Mostly Agree

Photography and installation about the slow time from nine to five.
Lauren Carroll Harris
June 23, 2012

Overview

Fightclub's Tyler Durden put it best: "You are not a beautiful and unique snowflake". We spend our lives at work - our careers are an enormous and contradictory part of how we value ourselves, how we're judged and how we relate to others. Through sculpture, installation and photography, the curators of Mostly Agree investigate the part corporate culture plays in forming our sense of individuality: how work at once directs us by injecting us with purpose, and throws us into despair and paralysis by narrowing that feeling of boundless possibilities we feel at points in our youth.

There is a rich and familiar history of the conflict between the individual and contemporary corporate capitalism in popular culture. And some of the works in Mostly Agree fall back on stock ideas: the suited everyman, the ironically modified office suite. Sometimes it risks mimicking the greyscale culture it seeks to subvert. But the show is solid, and worth a visit just for the excellent stop-motion video work Reproduction by Emma White.

In an endless 13second loop, a polymer clay photocopier methodically pumps out blank pages, then sucks them back in. There is no beginning, middle or end, only the slow time of nine to five. The attention to detail is exceptional, from the way the paper bends as it is ejected, to the flash of awful, cold light that periodically bleeps out from the side of the copier lid.

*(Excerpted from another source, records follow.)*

/-! ### TILES and ROWS_FULL (R348, R356) -/

def tilesErr (m : SpMsg) (f : Step) (full : Bool) (row : Option Row) : Option Nat :=
  let lf := lenFmt m f.lfmt
  if !(1 ≤ mCount m && mCount m ≤ maxTiles lf) || !lengthOk m (mCount m * tileBytes lf) then some peBAD_LENGTH
  else if mFmt m ≠ f.lfmt then some peBAD_FORMAT
  else if !mZero m 3 1 || !mZero m 19 1 || !mZero m 22 2 || !mZero m 28 228 || (f.lfmt ≠ fmtQ16R && !mZero m 24 4) then
    some peBAD_CONTENT
  else match row with
    | none => some peUNSOLICITED
    | some r =>
      if f.lfmt = fmtQ16R && (match r.scale with | some x => x ≠ rd m.head 24 4 | none => false) then some peBAD_CONTENT
      else match r.req with
        | none => some peUNSOLICITED
        | some q =>
          if q.full ≠ full || q.list.length ≤ q.got then some peUNSOLICITED
          else if rd m.head 20 2 ≠ q.got then some peBAD_CONTENT
          else if rd m.head 18 1 ≠ q.round || q.list.length < q.got + mCount m then some peUNSOLICITED
          else none

/-- Tiles of a message with their values. -/
def msgTiles (m : SpMsg) (f : Step) (q : TileReq) : List (Nat × List XVal) :=
  ((List.range (mCount m)).map (fun k =>
    (q.list.getD (q.got + k) 0, tileVals f.lfmt (rd m.head 24 4) (m.payload.drop (k * tileBytes f.lfmt)))))

/-- Tiles whose values breach their bounds; IDs at or above V_SIZE are ignored (R355, R356). -/
def RowCtx.breaching (c : RowCtx) (row : Row) (l : List (Nat × List XVal)) : List Nat :=
  if !row.hasBounds then []
  else (l.filter (fun x => (x.2.take (c.vsize - 256 * x.1)).any (fun v =>
    breaches (c.lfmt = fmtL40) (c.bfmt = fmtL40) c.f (row.bounds.getD x.1 .nan) v))).map (·.1)

/-- With BREACH_AUTO, more breaching rows than BREACH_LIMIT force FULL_ROW from the next boundary (R357). DEDUCED, log entry
63. -/
def State.breachTest (s : State) (t : Nat) : State :=
  match s.terrace t with
  | none => s
  | some te =>
    let cur := match te.sp.flight with | some f => (f.rows.filter (fun r => !r.breached.isEmpty)).length | none => 0
    if bit te.sp.cur.mode 1 && !te.sp.forced && te.sp.cur.breachLimit < cur + sumBy id (te.sp.breachWin.take 255) then
      (s.modSp t (fun p => { p with forced := true })).fault fcSTEP_PORT t locBlock noCause 0 0 0
    else s

/-- Does the row still want values (R408)? -/
def Row.wants (r : Row) : Bool := r.st = .waitTiles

Watching this video is as addictive and pointless as repeatedly pressing the refresh button of your Gmail account or Facebook news feed. It wonderfully expresses not just the inanity of many workplace tasks, but the joylessness of the silent bus stop queue, the dread of the monthly phone bill's arrival, the non-choice between forty near-identical tubes of toothpaste under fluorescent supermarket light, and all the other tiny, predictable habits that capitalism shoves us into. Reproduction is a precisely executed, brilliantly simple and infallibly wholistic piece of conceptual art.

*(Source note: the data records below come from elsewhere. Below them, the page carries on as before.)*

-- ==== Sys2Proof/Machine/Sync.lean ====
section
/-! DEFINITION. The meanings of SYNC_CREATE, SYNC_SIGNAL, SYNC_WAIT, its time-out and SYNC_DESTROY (R117 to R123). -/

namespace Sys2Proof.Machine

/-! ### SYNC_CREATE -/

def shSYNC_CREATE : Shape where
  op := 0x50
  body := fun c => [rc c 32 2, rz c 33 15]
  handles := fun _ => [⟨8, [tyTerrace], false, false⟩]
  addrs := [24]

/-- MIRROR_ADDR: 0 with kind 0, 8-byte aligned, inside the shared region with kind 2 (R118). -/
def State.chkSyncCreate (s : State) (c : Bytes) : Chk :=
  let a := rd c 24 8
  let kind := rd c 32 1
  Chk.first [field (kind != 0 || a == 0) 24, field (a % 8 == 0) 24,
    field (kind != 2 || ((s.terrace (hTerr (cHandle c))).map (fun te => te.inShared a 8)).getD false) 24]

/-- R117, R118. -/
def State.syncCreate (s : State) (src : Src) (c : Bytes) : State :=
  let tk := ticketOf src c
  let t := hTerr (cHandle c)
  match s.terrace t with
  | none => s.refuse tk stSTALE_HANDLE noField
  | some te =>
    if te.desc.syncQuota ≤ te.syncs.length then s.refuse tk stNO_RESOURCE noField
    else
      let i := Tbl.fresh te.syncs
      let h := s.handleOf t tySync i
      (s.modT t (fun te => { te with syncs := te.syncs.put i ⟨hGen h, rd c 16 8, rd c 32 1, rd c 24 8, false, []⟩ })).only
        tk stOK h 0 0

def execSyncCreate (src : Src) (c : Bytes) (s : State) : Host.Outcome State Fault Refusal :=
  .next (s.command shSYNC_CREATE (shSYNC_CREATE.row c) src c (fun s => s.chkSyncCreate c) (fun s => s.syncCreate src c))

/-! ### SYNC_SIGNAL -/

def shSYNC_SIGNAL : Shape where
  op := 0x51
  body := fun c => [rc c 24 1, rz c 25 23]
  handles := fun _ => [⟨8, [tySync], false, false⟩]

/-- R119, R120: the new value, or none for an ADD that would carry. -/
def SyncObj.signal (x : SyncObj) (mode v : Nat) : Option Nat :=
  if mode = 0 then (if x.value + v ≤ max64 then some (x.value + v) else none) else some (max x.value v)

/-- A SYNC_SIGNAL taken waits for the end of its tick: the block's own changes of that tick come first (R121). DEDUCED, log
entry 135. -/
def State.syncSignal (s : State) (src : Src) (c : Bytes) : State :=
  let tk := ticketOf src c
  { s.defer tk with signals := s.signals ++ [⟨tk, cHandle c, rd c 24 1, rd c 16 8⟩] }

/-- A SYNC_SIGNAL changes the value and completes. -/
def State.applySignal (s : State) (g : Signal) : State :=
  let fail := fun st off => s.finish g.ticket st g.ticket.handle off 0 0
  match s.sync g.handle with
  | none => fail stSTALE_HANDLE noField
  | some x =>
    if x.err then fail stDATA_ERROR noField
    else match x.signal g.mode g.value with
      | none => fail stBAD_FIELD 16
      | some v =>
        ((if v = x.value then s else s.syncSet g.handle v).finish g.ticket stOK g.handle noField v 0).tokRunAll (hTerr g.handle)

/-- MODE ADD; a reserved MODE is refused here too. -/
def execSyncSignalAdd (src : Src) (c : Bytes) (s : State) : Host.Outcome State Fault Refusal :=
  .next (s.command shSYNC_SIGNAL (shSYNC_SIGNAL.row c && rd c 24 1 != 1) src c (fun _ => none) (fun s => s.syncSignal src c))

def execSyncSignalAdvanceTo (src : Src) (c : Bytes) (s : State) : Host.Outcome State Fault Refusal :=
  .next (s.command shSYNC_SIGNAL (shSYNC_SIGNAL.row c && rd c 24 1 == 1) src c (fun _ => none) (fun s => s.syncSignal src c))

/-! ### SYNC_WAIT -/

def shSYNC_WAIT : Shape where
  op := 0x52
  body := fun c => [rz c 32 16]
  handles := fun _ => [⟨8, [tySync], false, false⟩]

/-- R122; the ONLY of a wait satisfied at intake shows the counter in RESULT0 (DESIGN CHOICE, log entry 136). -/
def State.syncWait (s : State) (src : Src) (c : Bytes) : State :=
  let tk := ticketOf src c
  let h := cHandle c
  match s.sync h with
  | none => s.refuse tk stSTALE_HANDLE noField
  | some x =>
    if x.err then s.refuse tk stDATA_ERROR noField
    else if rd c 16 8 ≤ x.value then s.only tk stOK h x.value 0
    else if 256 ≤ x.waiters.length then s.refuse tk stNO_RESOURCE noField
    else (s.modSync h (fun y => { y with waiters := y.waiters ++ [⟨tk, rd c 16 8, rd c 24 8⟩] })).first tk h

def execSyncWait (src : Src) (c : Bytes) (s : State) : Host.Outcome State Fault Refusal :=
  .next (s.command shSYNC_WAIT (shSYNC_WAIT.row c) src c (fun _ => none) (fun s => s.syncWait src c))

/-- A wait whose TIMEOUT tick has come. -/
def SyncWaiter.due (w : SyncWaiter) (now : Tick) : Bool := w.timeout ≠ 0 && w.timeout ≤ now

/-- Waits of sync object `idx` whose TIMEOUT has come complete with TIMED_OUT (R122); a wait that was satisfied is no
longer pending. -/
def State.syncTimeout (s : State) (t idx : Nat) : State :=
  match (s.terrace t).bind (fun te => te.syncs.get idx) with
  | none => s
  | some x =>
    let h := mkHandle t tySync idx x.gen
    (s.modSync h (fun y => { y with waiters := y.waiters.filter (fun w => !w.due s.tick) })).forEach
      (x.waiters.filter (fun w => w.due s.tick)) (fun s w => s.final w.ticket stOK h 0 noField x.value 1)

/-- The time-out of object `idx` is noted: it acts when the tick ends, behind every change of that tick (R122). -/
def State.noteTimeout (s : State) (t idx : Nat) : State := { s with syncEnds := s.syncEnds ++ [(t, idx)] }

def execSyncWaitTimeout (t idx : Nat) (s : State) : Host.Outcome State Fault Refusal := .next (s.noteTimeout t idx)

/-- The end of a tick: SYNC_SIGNALs in intake order, then time-outs (R121, R122). DEDUCED, log entry 135. -/
def State.syncTick (s : State) : State :=
  ({ s with signals := [], syncEnds := [] }.forEach s.signals State.applySignal).forEach s.syncEnds (fun s x => s.syncTimeout x.1 x.2)

/-! ### SYNC_DESTROY -/

def shSYNC_DESTROY : Shape where
  op := 0x53
  body := fun c => [rz c 16 32]
  handles := fun _ => [⟨8, [tySync], false, false⟩]

/-- Is the sync object named by an open token stream (R123)? One that an error has ended is not open (DESIGN CHOICE, log
entry 136). -/
def Terrace.syncNamed (te : Terrace) (h : Handle) : Bool :=
  te.toks.any (fun x => x.2.err.isNone && (x.2.sync = h || x.2.release = h))

/-- R123. -/
def State.syncDestroy (s : State) (src : Src) (c : Bytes) : State :=
  let tk := ticketOf src c
  let h := cHandle c
  let t := hTerr h
  match s.terrace t with
  | none => s.refuse tk stSTALE_HANDLE noField
  | some te =>
    if te.syncNamed h then s.refuse tk stNOT_PERMITTED noField
    else
      (((s.syncCancel h).modT t (fun te => { te with syncs := te.syncs.del (hIndex h) })).bumpGen t tySync (hIndex h)).only
        tk stOK h 0 0

def execSyncDestroy (src : Src) (c : Bytes) (s : State) : Host.Outcome State Fault Refusal :=
  .next (s.command shSYNC_DESTROY (shSYNC_DESTROY.row c) src c (fun _ => none) (fun s => s.syncDestroy src c))

end Sys2Proof.Machine
end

Jaki Middleton and David Lawrey's sculptural installation Consolidated Life aims for the same balance of dreadful beauty. A three metre high office block looks like a vogon spacecraft from Douglas Adams' Hitchhikers' Guide to the Galaxy, but is in fact a Tardis of sorts. Circle the building and you will find a window to a miniature interior. Using mirrors and optical trickery, the artists have created a deadly still and infinite grid of desks, conspicuously empty of workers and interrupted only by a single, eerily spinning office chair.

Image: "Consolidated Life", 2010, kinetic sculpture (internal view) by Jaki Middleton and David Lawrey.